/-- The law changes at this boundary: to the plain law after overruns, whose lists are rolled back (R316, R325), and back once
RETURN periods have passed without one and the lanes fit (R318). -/
def State.lawDueNow (s : State) : State :=
  match s.chs.lawDue with
  | some why => (s.listBack 1 0x11).lawTo 1 why
  | none =>
    let n := s.get Reg.CHS_CFG_RETURN
    if s.on Reg.CHS_STAT_LAW ∧ s.holder ∧ n ≠ 0 ∧ n ≤ s.chs.plainOk ∧ lawBound false s.lanes ≤ s.lawWindow then s.lawTo 0 3 else s

/-- Change lists and a burst that ends (R323, R353). -/
def State.listsNow (s : State) : State :=
  let ends := s.on Reg.STL_STAT_BURST && s.chs.burstOver
  let s := if ends && s.holder then s.burstEnd else s
  s.listTick ends

/-! ## Phases (R347 to R358, R427) -/

/-- A string whose ring is lost while its phases are armed: its limits fall from now on (R427). -/
def State.ringLost (s : State) (st : Nat) : State :=
  let gone := !s.ringOn st && s.strArmed st
  match Tab.find s.chs.ringLoss st with
  | none => if gone then s.chsMod fun c => { c with ringLoss := Tab.put c.ringLoss st s.time } else s
  | some _ => if gone then s else s.chsMod fun c => { c with ringLoss := Tab.del c.ringLoss st }

/-- A phase that wakes and reports DRV is WARM (R351). -/
def State.wakeEnd (s : State) (q : Nat) : State :=
  if s.pst q = 1 ∧ (s.phase q).drv ∧ s.hasSample q then s.phaseTo q 2 0 else s

/-- The phases of a held group are held WARM (R354): a COLD one is sent WARM; its spares rest (R346). -/
def State.holdGroup (s : State) (g : Nat) : State :=
  (groupPhases g).foldl (fun s q =>
    let s := s.phaseRest q
    let s := if s.role q = 0 ∧ s.pst q = 0 ∧ (s.carrier (q / 4)).isSome then s.wake q else s
    if (s.phase q).job = 0 then s else s.phaseMod q fun p => { p with job := 0 }) s

/-- The output current stepped by more than STEPI (R350); 0 turns the cause off (R361). -/
def State.stepped (s : State) : Bool :=
  match s.chs.iNow, s.chs.iPrev with
  | some a, some b => s.get Reg.STL_STEPI != 0 && decide (s.get Reg.STL_STEPI < (a - b).natAbs)
  | _, _ => false

/-- The sequencing of the phases by the token holder, before the references are taken (R350 to R358). -/
def State.phaseSteps (s : State) : State :=
  let s := s.takeGone
  let s := s.abortSheds (if s.stepped then [0, 1, 2, 3, 4] else s.chs.abort)
  let s := s.chsMod fun c => { c with abort := [] }
  (List.range 156).foldl (fun s q =>
    (((((((s.wakeEnd q).wakeTimeout q).warmExpiry q).estTimeout q).shedStep q).spareStep q).phaseWear q).phaseRetire q) s

/-- Arming and shedding by the token holder, once the references are taken (R328, R347 to R350). `rolled` says that the
arming demand lost its source: a shed in progress is aborted (R256). Under the plain law, and in a burst, nothing is armed or
shed; the excess of R349 is followed all the same, and under the plain law so is the WARM limit (R351). -/
def State.arming (s : State) (rolled : Bool) : State :=
  let s := if rolled then s.abortSheds [0, 1, 2, 3, 4] else s
  if s.on Reg.STL_STAT_BURST then (List.range 5).foldl (fun s g => s.excessTick g) s
  else if s.on Reg.CHS_STAT_LAW then
    (List.range 5).foldl (fun s g => if s.chs.order = 1 ∨ s.chs.order = 2 then s.excessTick g else (s.excessTick g).warmLimit g) s
  else if s.chs.order = 1 ∨ s.chs.order = 2 then s.armOrder
  else (List.range 5).foldl (fun s g => s.armGroup g) s

/-! ## The seats (R488, R494, R502, R506, R511) -/

/-- One path of the heartbeat: silent periods in a row, and its detector and event (R502). `n` is 1 Roscor, 2 backplane; `run`
its silent periods in a row, `other` those of the other path. -/
def State.hbPath (s : State) (n run other : Nat) : State :=
  let d := detN 20 n
  let was := (s.det d).cause
  let path := fun (s : State) (b : Bool) => s.evt 7 0x0E01 (le 1 n ++ le 1 (b2n b) ++ zeros 2 ++ s.pnum32 ++ zeros 4)
  if run = 0 then (if was then path (s.levelOff d) false else s)
  else if 4 ≤ run ∧ other < 4 ∧ !was then path (s.levelOn d 0 0) true
  else s

/-- The heartbeats of the peer in the period just ended (R502). -/
def State.silenceTick (s : State) (edge : Bool) : State :=
  let got := s.ros.got
  let s := if got then s else s.bump Reg.ROS_RSIL
  let s := if edge then s else s.bump Reg.ROS_BSIL
  let s := s.rosMod fun r =>
    { r with got := false, bad := 0, rRun := if got then 0 else r.rRun + 1, bRun := if edge then 0 else r.bRun + 1,
             rLast := if got then s.time else r.rLast, bLast := if edge then s.time else r.bLast }
  (s.hbPath 1 s.ros.rRun s.ros.bRun).hbPath 2 s.ros.bRun s.ros.rRun

/-- Readiness of the standby (R488): a whole copy came in the period just ended. -/
def State.readyTick (s : State) : State :=
  let s := s.rosMod fun r =>
    { r with copyGot := false, copyRun := if r.copyGot then r.copyRun + 1 else 0,
             noCopy := if s.standby && !r.copyGot then satU 32 (r.noCopy + 1) else r.noCopy }
  s.setB Reg.ROS_STAT_READY s.rosReady

/-- Boards that report a conflict, or that obey the other seat under a newer epoch (R506). -/
def State.boardJudge (s : State) : State :=
  if !s.holder then s.rosMod fun r => { r with obey := 0 }
  else
    let ups := (List.range 40).filter fun l => s.linkUp l && (s.link l).got
    if ups.any fun l => s.on (Reg.STL_LSTAT_CONFLICT l) then
      if s.get Reg.GLB_SEAT_SEAT = 0 then s.chsMod fun c => { c with epoch := (c.epoch + 1) % 65536 }
      else s.tokenRelease 6 5
    else
      let away := ups.countP fun l => !s.on (Reg.STL_LSTAT_OBEY l) && epochNewer (s.get (Reg.STL_LSTAT_EPOCH l)) s.chs.epoch
      let all := (List.range 40).countP s.linkUp
      let s := s.rosMod fun r => { r with obey := if all < 2 * away then r.obey + 1 else 0 }
      if 2 ≤ s.ros.obey then (s.rosMod fun r => { r with obey := 0 }).tokenRelease 6 4 else s

/-- The clock correction that a new holder keeps goes back to 0, by 0.1 ppm each 100 ms: 1 ppm per second, the fastest that R497 allows. -/
def State.corrTick (s : State) : State :=
  let c := toS 16 (s.get Reg.ROS_PHERR_CORR)
  if !s.token || c == 0 || decide (s.periodNs ≤ s.time % 100000000) then s
  else s.setS Reg.ROS_PHERR_CORR (if c < 0 then c + 1 else c - 1)

/-- A proving run at the prover: a detector of family 14, or 15.1, raised since its start returns the token at once, and a
return that had to wait is tried again (R511). -/
def State.proveTick (s : State) : State :=
  match s.ros.prove with
  | none => s
  | some v =>
    if !v.prover || !s.token then s
    else
      let ds := detN 15 1 :: (List.range 16).map (detN 14)
      let hit := ds.filter fun d => (s.det d).status && decide (v.start < s.get (Reg.ERA_DLAST d))
      match hit with
      | d :: _ =>
        let s := if v.first = 0xFFFF then s.rosMod fun r => { r with prove := some { v with first := d } } else s
        s.proveReturn
      | [] => if s.ros.back then s.proveReturn else s

/-- The role is taken in WAIT (R76, R77), unless another row applies by now; or it is judged again. -/
def State.roleTick (s : State) : State :=
  if s.glb.roleDue && s.stage == 6 && s.roleRow == 1 then s.tokenFromWait else s.judgeRole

* * *

→ DESCRIPTION OF THE TASK:
If a line in the records above has the word "filter", copy it out.

→ YOUR RESPONSE:
    let ups := (List.range 40).filter fun l => s.linkUp l && (s.link l).got
      let hit := ds.filter fun d => (s.det d).status && decide (v.start < s.get (Reg.ERA_DLAST d))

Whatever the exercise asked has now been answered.